Hello, everyone. Speaking of crawler, I believe many programmers have heard of it. Simply speaking, it is a program that automatically captures information in batches on the network. Next, I use NetDiscovery, a crawler framework on Github, to demonstrate.
1) Why frame?
Frameworks can help us do basic work that is not directly related to the target task and keep us focused on the target task. Especially for beginners of crawler, they can quickly realize the effect and sense of achievement brought by operating crawler without having to worry about extra things. When you enter the door, try to write a crawler program independently from zero without relying on the framework, and then study the crawler framework built by others.
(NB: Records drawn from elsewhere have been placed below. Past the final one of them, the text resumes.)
-- ==== Sys2Proof/Tests/Slice0.lean ====
section
/-! SUPPORT. Tests of the model from the spec's own vectors (95_test_vectors.md), and a witness for the hypotheses of every statement. -/

namespace Sys2Proof.Tests

open Sys2Proof.Machine

/-! ### Helpers -/

/-- What a field is after an outcome that is a next state. -/
def after {α : Type} (o : Host.Outcome State Fault Refusal) (f : State → α) : Option α :=
  match o with
  | .next t => some (f t)
  | .fault _ => none
  | .refused _ => none

/-- The halt and its cause. -/
def halt (s : State) : Bool × Cause := (s.halted, s.cause)

/-- The sequence of 95_test_vectors.md sections 2.5 and 2.9. -/
def seqA : Sequence := ⟨4, [some 7, some 0, none, some 2, none, none, none, none]⟩

/-- The sequence of T120. -/
def seqB : Sequence := ⟨3, [some 1, some 0, some 15, none, none, none, none, none]⟩

/-- The settings of 95_test_vectors.md with one sequence `q`. -/
def cfgOf (q : Sequence) : Config := { sampleConfig with table := [q] }

/-- The reset state of a configuration. -/
def start (c : Config) : State := State.resetWith c

/-- A state of the reset configuration in which the main agent moves next and fetches `w`. -/
def fetching (w : Nat) : State := State.reset.withFetchWord 64 w

/-- A state in which the agents move next in the order of `ts`. -/
def scheduled (s : State) (ts : List Turn) : State := { s with env := { s.env with turns := ts } }

/-- A state whose next samples of `CLK_IN` are `ls`. -/
def clocked (s : State) (ls : List Level) : State := { s with env := { s.env with clkIn := ls } }

/-- A state whose next samples of `PRESET_IN` are `ls`. -/
def pressed (s : State) (ls : List Level) : State := { s with env := { s.env with presetIn := ls } }

/-- A state whose next `Transmit` has the outcome `r`. -/
def bussed (s : State) (r : BusOutcome) : State := { s with env := { s.env with bus := [r] } }

/-- A halted state. -/
def stopped (s : State) : State := { s with halted := true, cause := .softwareHalt }

/-- A state with the edge `e` and the step `n`. -/
def atStep (s : State) (e : Edge) (n : BitVec 3) : State := { s with edge := e, stepReg := n }

/-! ### Well-formedness, with an ill-formed term for each check -/

theorem test_wf_cmap_set : (Instr.cmap .always true 5 .default).WellFormed := by decide

/-- T21: CMAP with `p = 0`, `i = 5` is no command. -/
theorem test_wf_refuses_unset_intensity : ¬(Instr.cmap .always false 5 .default).WellFormed := by
  decide

theorem test_wf_sample_config : sampleConfig.WF := by decide

/-- Whether a configuration is refused (R8). -/
def refused (c : Config) : Bool := decide ¬c.WF

/-- R8, R7: one broken range each. -/
theorem test_wf_refuses_bad_configurations :
    refused (cfgOf { seqA with length := 0 }) ∧ refused (cfgOf { seqA with length := 9 }) ∧
      refused (cfgOf { seqA with slots := [some 7] }) ∧
      refused { sampleConfig with table := [] } ∧ refused { sampleConfig with ledCount := 0 } ∧
      refused { sampleConfig with expand := 0, pat0 := [], pat1 := [] } ∧
      refused { sampleConfig with pat0 := [true] } ∧
      refused { sampleConfig with pat1 := [true] } ∧
      refused { sampleConfig with extLatchReset := .rise } ∧
      refused { sampleConfig with prog := [] } := by decide

/-! ### Decoding: words written out from the spec's encoding (30_encoding.md, T1 to T24) -/

/-- T1, T2. -/
theorem test_decode_now : decodeTableWord 64 0x0100000000000000 = some (.now .always) ∧
    decodeTableWord 64 0x0180000000000000 = some (.now .rise) := by decide

/-- T3, T4: `imm` is unsigned. -/
theorem test_decode_sched :
    decodeTableWord 64 0x10010000000003E8 = some (.sched .always .trigLow 1000) ∧
      decodeTableWord 64 0x10810000FFFFFFFF = some (.sched .rise .trigLow 4294967295) := by decide

/-- R121. -/
theorem test_decode_poll : decodeTableWord 64 0x1100000000000000 = some (.poll .always) := by decide

/-- R134. -/
theorem test_decode_clkchk : decodeTableWord 64 0x2000000000000000 = some (.clkchk .always) := by
  decide

/-- R97. -/
theorem test_decode_clkrst : decodeTableWord 64 0x2140000000000000 = some (.clkrst .chg) := by decide

/-- R150. -/
theorem test_decode_trig : decodeTableWord 64 0x3000000000000000 = some (.trig .always) := by decide

/-- R160. -/
theorem test_decode_seqchk : decodeTableWord 64 0x4000000000000000 = some (.seqchk .always) := by
  decide

/-- R161. -/
theorem test_decode_chgind : decodeTableWord 64 0x4100000000000000 = some (.chgind .always) := by
  decide

/-- T7, T8, T9. -/
theorem test_decode_cmap :
    decodeTableWord 64 0x5001001500000000 = some (.cmap .always true 5 .curMatch) ∧
      decodeTableWord 64 0x5002001F00000000 = some (.cmap .always true 15 .curUnmatch) ∧
      decodeTableWord 64 0x5000000000000000 = some (.cmap .always false 0 .default) := by decide

/-- R226, word 3. -/
theorem test_decode_render : decodeTableWord 64 0x6040000000000000 = some (.render .chg) := by decide

/-- T5, T6. -/
theorem test_decode_renderx :
    decodeTableWord 64 0x6100000B00000000 = some (.renderx .always 3 true) ∧
      decodeTableWord 64 0x6100000700000000 = some (.renderx .always 7 false) := by decide

/-- R226, word 10. -/
theorem test_decode_write : decodeTableWord 64 0x6280000000000000 = some (.write .rise) := by decide

/-- R226, word 8. -/
theorem test_decode_stepout : decodeTableWord 64 0x7080000000000000 = some (.stepout .rise) := by
  decide

/-- T10. -/
theorem test_decode_halt : decodeTableWord 64 0x7F80000000000000 = some (.halt .rise) := by decide

/-- T11 to T16, each by the check that R85 meets first. -/
theorem test_decode_reserved_words :
    decode 0x0000000000000000 = .error .reservedOpcode ∧
      decode 0x0200000000000000 = .error .reservedOpcode ∧
      decode 0xFF00000000000000 = .error .reservedOpcode ∧
      decode 0x0110000000000000 = .error .reservedZ ∧
      decode 0x01C0000000000000 = .error .reservedGuard ∧
      decode 0x0100000000000001 = .error .mustBeZero := by decide

/-- T17 to T24. -/
theorem test_decode_reserved_operands :
    decode 0x1000000000000005 = .error .reservedKind ∧
      decode 0x1002000000000005 = .error .reservedKind ∧
      decode 0x1001000100000005 = .error .mustBeZero ∧
      decode 0x5003000000000000 = .error .reservedRole ∧
      decode 0x5000000500000000 = .error .unsetIntensity ∧
      decode 0x5004001000000000 = .error .mustBeZero ∧
      decode 0x6100001000000000 = .error .mustBeZero ∧
      decode 0x6101000000000000 = .error .mustBeZero := by decide

/-- R226: the canonical loop's words. -/
theorem test_encode_iter : pseudoIter.map encode = iterWords := by decide

/-- R97: the four examples, as the assembler writes them. -/
theorem test_text :
    (Instr.clkrst .chg).text = "CLKRST ?CHG" ∧
      (Instr.sched .always .trigLow 1000).text = "SCHED TrigLow, 1000" ∧
      (Instr.renderx .always 3 true).text = "RENDERX 3, 1" ∧
      (Instr.cmap .always true 5 .curMatch).text = "CMAP 1, 5, curm" := by
  refine ⟨?_, ?_, ?_, ?_⟩ <;> decide

/-! ### The step -/

/-- T25: a false guard leaves all but `PC`. -/
theorem test_step_false_guard :
    after (step (fetching 0x7080000000000000)) (fun t => (t.pc, t.dac, t.halted)) =
      some (1, 0, false) := by decide

/-- T26: an illegal word beats a false guard. -/
theorem test_step_illegal :
    after (step (fetching 0x0140000000000001)) (fun t => (halt t, t.pc)) =
      some ((true, .illegalCommand), 0) := by decide

/-- T27: `PC` wraps after the last word. -/
theorem test_step_wrap :
    after (exec (.now .always) { State.reset with pc := 10 }) State.pc = some 0 := by decide

/-! ### The timer: T32, T33, T34, T36 -/

theorem test_tick_top :
    (tickEvent { State.reset with millis := 4294967294 }).millis = 4294967295 ∧
      halt (tickEvent { State.reset with millis := 4294967295 }) = (true, .timeOverflow) := by decide

theorem test_now : after (exec (.now .always) { State.reset with millis := 1000 }) State.res =
    some 0x000003E8 := by decide

/-! ### The scheduler: T41 to T47 -/

theorem test_sched_overwrites :
    after (exec (.sched .always .trigLow 20) { State.reset with task := .pending .trigLow 1000 })
      State.task = some (.pending .trigLow 20) := by decide

theorem test_poll_due :
    after (exec (.poll .always)
      { State.reset with task := .pending .trigLow 1000, trigOut := .high, millis := 1000 })
      (fun t => (t.task, t.trigOut)) = some (.empty, .low) := by decide

theorem test_poll_early :
    after (exec (.poll .always)
      { State.reset with task := .pending .trigLow 1000, trigOut := .high, millis := 999 })
      (fun t => (t.task, t.trigOut)) = some (.pending .trigLow 1000, .high) := by decide

/-! ### The clock: T60, T68, T76, T78, T84 -/

theorem test_clkchk_external :
    after (exec (.clkchk .always) (clocked State.reset [.high]))
      (fun t => (t.edge, t.extLatch, t.stepReg, t.res)) = some (.rise, .rise, 1, 0x00000101) ∧
    after (exec (.clkchk .always)
      { clocked (start (cfgOf seqB)) [.high] with extLatch := .fall, stepReg := 5 })
      (fun t => (t.edge, t.extLatch, t.stepReg, t.res)) = some (.rise, .rise, 0, 0x00000001) := by
  decide

theorem test_clkchk_internal :
    after (exec (.clkchk .always)
      { start { sampleConfig with clkVariant := .internal } with millis := 263 })
      (fun t => (t.edge, t.lastTick, t.stepReg)) = some (.rise, 263, 1) ∧
    after (exec (.clkchk .always)
      { start { sampleConfig with clkVariant := .internal } with
        millis := 255, lastTick := 250, stepReg := 1 })
      (fun t => (t.edge, t.lastTick, t.stepReg)) = some (.fall, 250, 1) := by decide

theorem test_clkrst :
    after (exec (.clkrst .always)
      { atStep State.reset .rise 5 with extLatch := .rise, lastTick := 250 })
      (fun t => (t.stepReg, t.edge, t.extLatch, t.lastTick)) = some (0, .rise, .rise, 250) := by
  decide

/-! ### The trigger: T92, T98, T103 to T105 -/

theorem test_trig_absent_and_pulse :
    after (exec (.trig .always)
      { atStep (start (cfgOf seqA)) .rise 2 with trigOut := .high }) State.trigOut = some .low ∧
    after (exec (.trig .always)
      { atStep (start { cfgOf seqA with policy := .pulse }) .rise 0 with millis := 1000 })
      (fun t => (t.trigOut, t.task)) = some (.high, .pending .trigLow 1010) := by decide

theorem test_trig_faults :
    after (exec (.trig .always) (atStep (start (cfgOf seqA)) .rise 4)) halt =
      some (true, .invariantViolation) ∧
    after (exec (.trig .always)
      { atStep (start { cfgOf seqA with policy := .pulse }) .rise 0 with millis := 4294967290 })
      (fun t => (halt t, t.trigOut, t.task)) = some ((true, .timeOverflow), .low, .empty) ∧
    after (exec (.trig .always)
      { atStep (start { cfgOf seqA with policy := .pulse }) .rise 0 with millis := 4294967285 })
      State.task = some (.pending .trigLow 4294967295) := by decide

/-! ### The sequence controller: T113, T114, T111, T116 -/

theorem test_seqchk :
    after (exec (.seqchk .always)
      { pressed (start { sampleConfig with table := [seqA, seqB, seqA] }) [.high] with
        presetPrev := .low, seqPtr := 2 })
      (fun t => (t.chg, t.seqPtr, t.presetPrev, t.res)) = some (true, 0, .high, 0x00000001) ∧
    after (exec (.seqchk .always)
      (pressed (start { sampleConfig with table := [seqA, seqB, seqA] }) [.low]))
      (fun t => (t.chg, t.seqPtr, t.presetPrev, t.res)) = some (false, 0, .low, 0) := by decide

theorem test_chgind :
    after (exec (.chgind .always) { State.reset with chg := true }) State.seqChanged = some .high ∧
    after (exec (.chgind .always) { State.reset with seqChanged := .high }) State.seqChanged =
      some .low := by decide

/-! ### The colour mapper: T50, T54 -/

theorem test_hsv_boundaries :
    [0, 42, 43, 84, 85, 127, 128, 169, 170, 212, 213, 254, 255].map (hsv2rgb · 128 200) =
      [⟨200, 99, 99⟩, ⟨200, 199, 99⟩, ⟨199, 200, 99⟩, ⟨102, 200, 99⟩, ⟨99, 200, 99⟩,
        ⟨99, 200, 199⟩, ⟨99, 199, 200⟩, ⟨99, 102, 200⟩, ⟨99, 99, 200⟩, ⟨199, 99, 200⟩,
        ⟨200, 99, 199⟩, ⟨200, 99, 102⟩, ⟨200, 99, 99⟩] := by decide

theorem test_cmap :
    after (exec (.cmap .always true 13 .curMatch) State.reset) State.res = some 0x00FF00CC ∧
    after (exec (.cmap .always true 8 .curUnmatch) State.reset) State.res = some 0x00006680 ∧
    after (exec (.cmap .always true 15 .default) State.reset) State.res = some 0x00400000 ∧
    colorBits (mapColor sampleConfig (some 13) .curMatch) = 0xFF00CC := by decide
After you can read the source code of the crawler framework, I believe you have some research on the web crawler.
2) Presentation environment
Java JDK8, IntelliJ IDEA, Google Chrome
Crawler Framework NetDiscovery: github.com/fengzhizi71…
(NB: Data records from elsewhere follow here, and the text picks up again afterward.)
-- ==== Sys2Proof/Word.lean ====
section
/-!
DEFINITION. The two word types of the machine (00_scope.md R7, last paragraph: A, B and P are 8 bits
wide, PC, S, X and D 16 bits). The helpers that split, join and extend them are in Machine/Bits.lean.
-/

namespace Sys2Proof

/-- An 8-bit value: an accumulator, an operand byte, one location of memory (R20, R34). -/
abbrev Byte := BitVec 8

/-- A 16-bit value: an address, PC, S, X or D (R20, R34). -/
abbrev Word := BitVec 16

end Sys2Proof
end

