-- ==== Sys2Proof/Machine/Logic.lean ====
section
/-!
DEFINITION. Logic operations (42_logic.md R180 to R185).
Each instruction has a meaning of its own, over the shared operations; an instruction's bytes have been fetched and
PC is PCnext (assumption log 11). No instruction can fail (60_exceptions.md R300): every meaning answers a next state.
-/

namespace Sys2Proof.Machine

/-! ## Shared operations -/

/-- `m <- Src8(f); r <- op(r, m); NZ8(r); V <- 0` (R180, R182, R183). -/
def logicAcc (r : Acc) (op : Byte → Byte → Byte) (o : Src8) (s : State) : State :=
  let m := src8 o s
  let v := op (s.acc r) m.1
  (m.2.setAcc r v).setP (s.p.moved8 v)

/-- `m <- Src8(f); v <- r and m; NZ8(v); V <- 0`, `v` discarded (R181). -/
def bitTest (r : Acc) (o : Src8) (s : State) : State :=
  let m := src8 o s
  m.2.setP (s.p.moved8 (s.acc r &&& m.1))

/-- `v <- not m; NZ8(v); V <- 0; C <- 1` (R184). -/
def com8 (m : Byte) (p : CCR) : Byte × CCR := (~~~m, { p.moved8 (~~~m) with c := true })

/-! ## Meanings -/

/-- ANDA: logical AND with A (R180). -/
def execAnda (o : Src8) (s : State) : Result := .next (logicAcc .A (fun r m => r &&& m) o s)

/-- ANDB: logical AND with B (R180). -/
def execAndb (o : Src8) (s : State) : Result := .next (logicAcc .B (fun r m => r &&& m) o s)

/-- BITA: bit test of A (R181). -/
def execBita (o : Src8) (s : State) : Result := .next (bitTest .A o s)

/-- BITB: bit test of B (R181). -/
def execBitb (o : Src8) (s : State) : Result := .next (bitTest .B o s)

/-- EORA: logical exclusive OR with A (R182). -/
def execEora (o : Src8) (s : State) : Result := .next (logicAcc .A (fun r m => r ^^^ m) o s)

/-- EORB: logical exclusive OR with B (R182). -/
def execEorb (o : Src8) (s : State) : Result := .next (logicAcc .B (fun r m => r ^^^ m) o s)

/-- ORAA: logical inclusive OR with A (R183). -/
def execOraa (o : Src8) (s : State) : Result := .next (logicAcc .A (fun r m => r ||| m) o s)

/-- ORAB: logical inclusive OR with B (R183). -/
def execOrab (o : Src8) (s : State) : Result := .next (logicAcc .B (fun r m => r ||| m) o s)

/-- COM: complement memory (R184). -/
def execCom (o : MemOp) (s : State) : Result := .next (modifyMem o (withFlags com8) s)

/-- COMA: complement A (R185). -/
def execComa (s : State) : Result := .next (modifyAcc .A (withFlags com8) s)

/-- COMB: complement B (R185). -/
def execComb (s : State) : Result := .next (modifyAcc .B (withFlags com8) s)

end Sys2Proof.Machine
end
3) Determine the crawler task
Obtain the specified job information from a recruitment website: company name, job name
4) Human flesh analysis webpage
Open the target page with Chrome, enter the search criteria, and find the page showing the job information:
The text in the red box is the information we plan to write programs to automatically retrieve.
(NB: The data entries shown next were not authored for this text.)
/-- A shift of D puts the high byte of its result into A and the low byte into B (R22, R192, R197). -/
theorem next_shiftD (f : Word → CCR → Word × CCR) (s : State) :
    (.next (shiftD f s) : Result) = .next { s with
      a := hiByte (f (s.a ++ s.b) s.p).1
      b := loByte (f (s.a ++ s.b) s.p).1
      p := (f (s.a ++ s.b) s.p).2 } := rfl

/-- Settles O51: the shifts of A and B are those of a byte, the shifts of D are exact on the word `A:B`. -/
theorem accumulatorShiftsMoveOneBit : Obligations.AccumulatorShiftsMoveOneBit := by
  intro s
  refine ⟨⟨_, _, rfl, asl8_exact s.a s.p, asl8_isCounted s.a s.p, rfl⟩,
    ⟨_, _, rfl, asl8_exact s.b s.p, asl8_isCounted s.b s.p, rfl⟩,
    ⟨_, _, _, next_shiftD asl16 s, ?_⟩,
    ⟨_, _, rfl, asr8_exact s.a s.p, asr8_isCounted s.a s.p, rfl⟩,
    ⟨_, _, rfl, asr8_exact s.b s.p, asr8_isCounted s.b s.p, rfl⟩,
    ⟨_, _, rfl, lsr8_exact s.a s.p, lsr8_isCounted s.a s.p, rfl⟩,
    ⟨_, _, rfl, lsr8_exact s.b s.p, lsr8_isCounted s.b s.p, rfl⟩,
    ⟨_, _, _, next_shiftD lsr16 s, ?_⟩⟩
  · rw [hiByte_append_loByte]
    exact ⟨asl16_exact _ s.p, asl16_isCounted _ s.p, rfl⟩
  · rw [hiByte_append_loByte]
    exact ⟨lsr16_exact _ s.p, lsr16_isCounted _ s.p, rfl⟩

end Sys2Proof.Machine
end

section
/-!
Rotates (43_shift_rotate.md R198 to R201): ROL and ROR turn the nine bits of C and the operand, wherever the operand is; nine
turns are none. A shift of one half of `A:B` and a rotate of the other make the shift of the word.
-/

namespace Sys2Proof.Machine

/-! ## One turn of the nine bits -/

/-- A bit is known by its number. -/
theorem bool_eq_of_toNat_eq {x y : Bool} (h : x.toNat = y.toNat) : x = y := by
  revert x y
  decide

/-- A byte and C turned left by one place (R198). -/
def turnLeft (x : Byte × Bool) : Byte × Bool := (rolByte x.1 x.2, x.1.getLsbD 7)

/-- A byte and C turned right by one place (R200). -/
def turnRight (x : Byte × Bool) : Byte × Bool := (rorByte x.1 x.2, x.1.getLsbD 0)

/-- The turn to the left is the doubling of the byte with C below it, the top bit going to C. -/
theorem turnLeft_eq_iff {m r : Byte} {c out : Bool} :
    turnLeft (m, c) = (r, out) ↔ r.toNat + 256 * out.toNat = 2 * m.toNat + c.toNat := by
  have turned := rolByte_exact m c
  refine ⟨fun h => by cases h; exact turned, fun h => ?_⟩
  have := r.isLt
  have := (rolByte m c).isLt
  have byte : rolByte m c = r := BitVec.eq_of_toNat_eq (by omega)
  have carry : m.getLsbD 7 = out := bool_eq_of_toNat_eq (by omega)
  exact congrArg₂ Prod.mk byte carry

/-- The turn to the right is the halving of the byte with C above it, the lowest bit going to C. -/
theorem turnRight_eq_iff {m r : Byte} {c out : Bool} :
    turnRight (m, c) = (r, out) ↔ 2 * r.toNat + out.toNat = m.toNat + 256 * c.toNat := by
  have turned := rorByte_exact m c
  refine ⟨fun h => by cases h; exact turned, fun h => ?_⟩
  have := out.toNat_le
  have := (m.getLsbD 0).toNat_le
  have byte : rorByte m c = r := BitVec.eq_of_toNat_eq (by omega)
  have carry : m.getLsbD 0 = out := bool_eq_of_toNat_eq (by omega)
  exact congrArg₂ Prod.mk byte carry

/-! ## The rotates -/

/-- The operation turns the byte and C by `turn`, and writes the flags of a rotate and the count of draws alone: N and Z are
the result's, and V is left open, N xor C being its value under `m6800` (R33, R189). -/
def Rotates (turn : Byte × Bool → Byte × Bool) (f : Byte → State → Byte × State) : Prop :=
  ∀ m s, ∃ r q d, f m s = (r, { s with p := q, draws := d }) ∧ turn (m, s.p.c) = (r, q.c) ∧ IsCounted8 r s.p q ∧
    OpenV s (q.n ^^ q.c) q.v d

/-- ROL turns to the left (R198). -/
theorem rol8_rotates : Rotates turnLeft rol8 := fun m s => by
  obtain ⟨q, d, result, counted, carry, openV⟩ := rol8_spec m s
  exact ⟨_, q, d, result, Prod.ext rfl carry.symm, counted, openV⟩

/-- ROR turns to the right (R200). -/
theorem ror8_rotates : Rotates turnRight ror8 := fun m s => by
  obtain ⟨q, d, result, counted, carry, openV⟩ := ror8_spec m s
  exact ⟨_, q, d, result, Prod.ext rfl carry.symm, counted, openV⟩

section
variable {turn : Byte × Bool → Byte × Bool} {f : Byte → State → Byte × State}

/-- A rotate in memory (R198, R200). -/
theorem Rotates.modifyMem (h : Rotates turn f) (o : MemOp) (s : State) {m : Byte × State}
    (hm : m = memRead8 (ea o.mode s) s) :
    ∃ r q d, (.next (modifyMem o f s) : Result) =
        .next (memWrite8 (ea o.mode s) r { m.2 with p := q, draws := d }) ∧
      turn (m.1, s.p.c) = (r, q.c) ∧ IsCounted8 r s.p q ∧ OpenV m.2 (q.n ^^ q.c) q.v d := by
  obtain ⟨r, q, d, result, turned, counted, openV⟩ := h m.1 m.2
  have flags : m.2.p = s.p := by rw [hm, memRead8_p]
  rw [flags] at turned counted
  exact ⟨r, q, d, by simp only [Machine.modifyMem, ← hm, result], turned, counted, openV⟩

/-- A rotate of an accumulator (R199, R201). -/
theorem Rotates.modifyAcc (h : Rotates turn f) (acc : Acc) (s : State) :
    ∃ r q d, (.next (modifyAcc acc f s) : Result) = .next (State.setAcc acc { s with p := q, draws := d } r) ∧
      turn (s.acc acc, s.p.c) = (r, q.c) ∧ IsCounted8 r s.p q ∧ OpenV s (q.n ^^ q.c) q.v d := by
  obtain ⟨r, q, d, result, rotated⟩ := h (s.acc acc) s
  exact ⟨r, q, d, by simp only [Machine.modifyAcc, result], rotated⟩

end

/-- Settles O52: ROL and ROR turn the nine bits to the left and to the right, wherever their operand is. -/
theorem rotatesTurnNineBits : Obligations.RotatesTurnNineBits := by
  unfold Obligations.RotatesTurnNineBits
  simp only [← turnLeft_eq_iff, ← turnRight_eq_iff]
  exact fun o s _ hm => ⟨rol8_rotates.modifyMem o s hm, ror8_rotates.modifyMem o s hm, rol8_rotates.modifyAcc .A s,
    rol8_rotates.modifyAcc .B s, ror8_rotates.modifyAcc .A s, ror8_rotates.modifyAcc .B s⟩

/-! ## Nine turns -/

/-- The operand of `o` is the same byte of `ram` in both states, and no other byte of memory differs between them. -/
structure DiffersAtOperand (o : MemOp) (s t : State) : Prop where
  address : ea o.mode t = ea o.mode s
  ram : t.kindAt (ea o.mode s) = .ram
  others : ∀ addr, addr ≠ ea o.mode s → t.mem.read addr = s.mem.read addr

/-- An address depends on X alone (R88 to R90). -/
theorem ea_of_x {s t : State} (h : t.x = s.x) (m : Mode) : ea m t = ea m s := by
  cases m <;> simp only [ea, h]

section
variable {turn : Byte × Bool → Byte × Bool} {f : Byte → State → Byte × State}

/-- Nine rotates of an accumulator leave it and C as they were. -/
theorem Rotates.nine_acc (h : Rotates turn f) (nine : ∀ x, turn^[9] x = x) {i : Instr} (acc : Acc)
    (hi : ∀ s, exec i s = .next (Machine.modifyAcc acc f s)) (s : State) :
    ∃ t, execAll (List.replicate 9 i) s = .next t ∧ t.acc acc = s.acc acc ∧ t.p.c = s.p.c := by
  have once (s : State) : ∃ t, exec i s = .next t ∧ True ∧ (t.acc acc, t.p.c) = turn (s.acc acc, s.p.c) := by
    obtain ⟨r, q, d, result, turned, -, -⟩ := h.modifyAcc acc s
    exact ⟨_, (hi s).trans result, trivial, by rw [turned, State.setAcc_p]; cases acc <;> rfl⟩
  obtain ⟨t, run, -, view⟩ := execAll_replicate i (fun t => (t.acc acc, t.p.c)) turn (fun _ => True)
    (fun s _ => once s) 9 s trivial
  rw [nine] at view
  obtain ⟨acc_eq, carry⟩ := Prod.mk.inj view
  exact ⟨t, run, acc_eq, carry⟩

/-- A rotate of a byte of `ram` turns that byte and C, and no other byte of memory. -/
theorem Rotates.modifyMem_ram (h : Rotates turn f) {o : MemOp} {s t : State} (ht : DiffersAtOperand o s t) :
    DiffersAtOperand o s (Machine.modifyMem o f t) ∧
      ((Machine.modifyMem o f t).mem.read (ea o.mode s), (Machine.modifyMem o f t).p.c) =
        turn (t.mem.read (ea o.mode s), t.p.c) := by
  obtain ⟨r, q, d, result, turned, -, -⟩ := h (t.mem.read (ea o.mode s)) t
  have stored : Machine.modifyMem o f t = memWrite8 (ea o.mode s) r { t with p := q, draws := d } := by
    simp only [Machine.modifyMem, ht.address, memRead8_memory _ t (answers_of_ram ht.ram), result]
  rw [stored, turned, memWrite8_read, if_pos ⟨ht.ram, rfl⟩, memWrite8_p]
  refine ⟨⟨?_, ?_, fun addr other => ?_⟩, rfl⟩
  · exact (ea_of_x (memWrite8_x _ _ _) o.mode).trans ht.address
  · rw [memWrite8_kindAt]
    exact ht.ram
  · rw [memWrite8_others _ _ _ _ other]
    exact ht.others addr other

/-- Nine rotates of a byte of `ram` leave memory and C as they were. -/
theorem Rotates.nine_ram (h : Rotates turn f) (nine : ∀ x, turn^[9] x = x) {i : Instr} {o : MemOp}
    (hi : ∀ s, exec i s = .next (Machine.modifyMem o f s)) {s : State} (ram : s.kindAt (ea o.mode s) = .ram) :
    ∃ t, execAll (List.replicate 9 i) s = .next t ∧ t.p.c = s.p.c ∧ ∀ addr, t.mem.read addr = s.mem.read addr := by
  obtain ⟨t, run, differs, view⟩ := execAll_replicate i (fun t => (t.mem.read (ea o.mode s), t.p.c)) turn
    (DiffersAtOperand o s) (fun u hu => ⟨_, hi u, h.modifyMem_ram hu⟩) 9 s ⟨rfl, ram, fun _ _ => rfl⟩
  rw [nine] at view
  obtain ⟨byte, carry⟩ := Prod.mk.inj view
  refine ⟨t, run, carry, fun addr => ?_⟩
  by_cases operand : addr = ea o.mode s
  · rw [operand]
    exact byte
  · exact differs.others addr operand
The analysis of this link is very important. We should have a clear understanding of the target web page and target data. The human eye can already see this information, the next step is to write a program to teach the computer to help us grasp.
5) Create a Java project
Create a Gradle Java project:
Add two JAR packages of crawler framework NetDiscovery in the project, the current version is 0.0.9.3, the version is not high, but the version of the update iteration is fast, I believe it is a framework with growth force.
group 'com.sinkinka'
version 1.0 the SNAPSHOT ' '
apply plugin: 'java'
sourceCompatibility = 1.8 repositories {maven{url'http://maven.aliyun.com/nexus/content/groups/public/'}
mavenCentral()
jcenter();
}
dependencies {
testCompile group: 'junit', name: 'junit', version: '4.12'
implementation 'com.cv4j.net discovery: netdiscovery - core: 0.0.9.3'
implementation 'com.cv4j.net discovery: netdiscovery - extra: 0.0.9.3'
}
Copy the code
If you can’t download it, please add the address of Aliyun mirror:
Maven.aliyun.com/nexus/conte…
6) Code implementation
See the example code under the example module in the framework, as well as another example project: github.com/fengzhizi71…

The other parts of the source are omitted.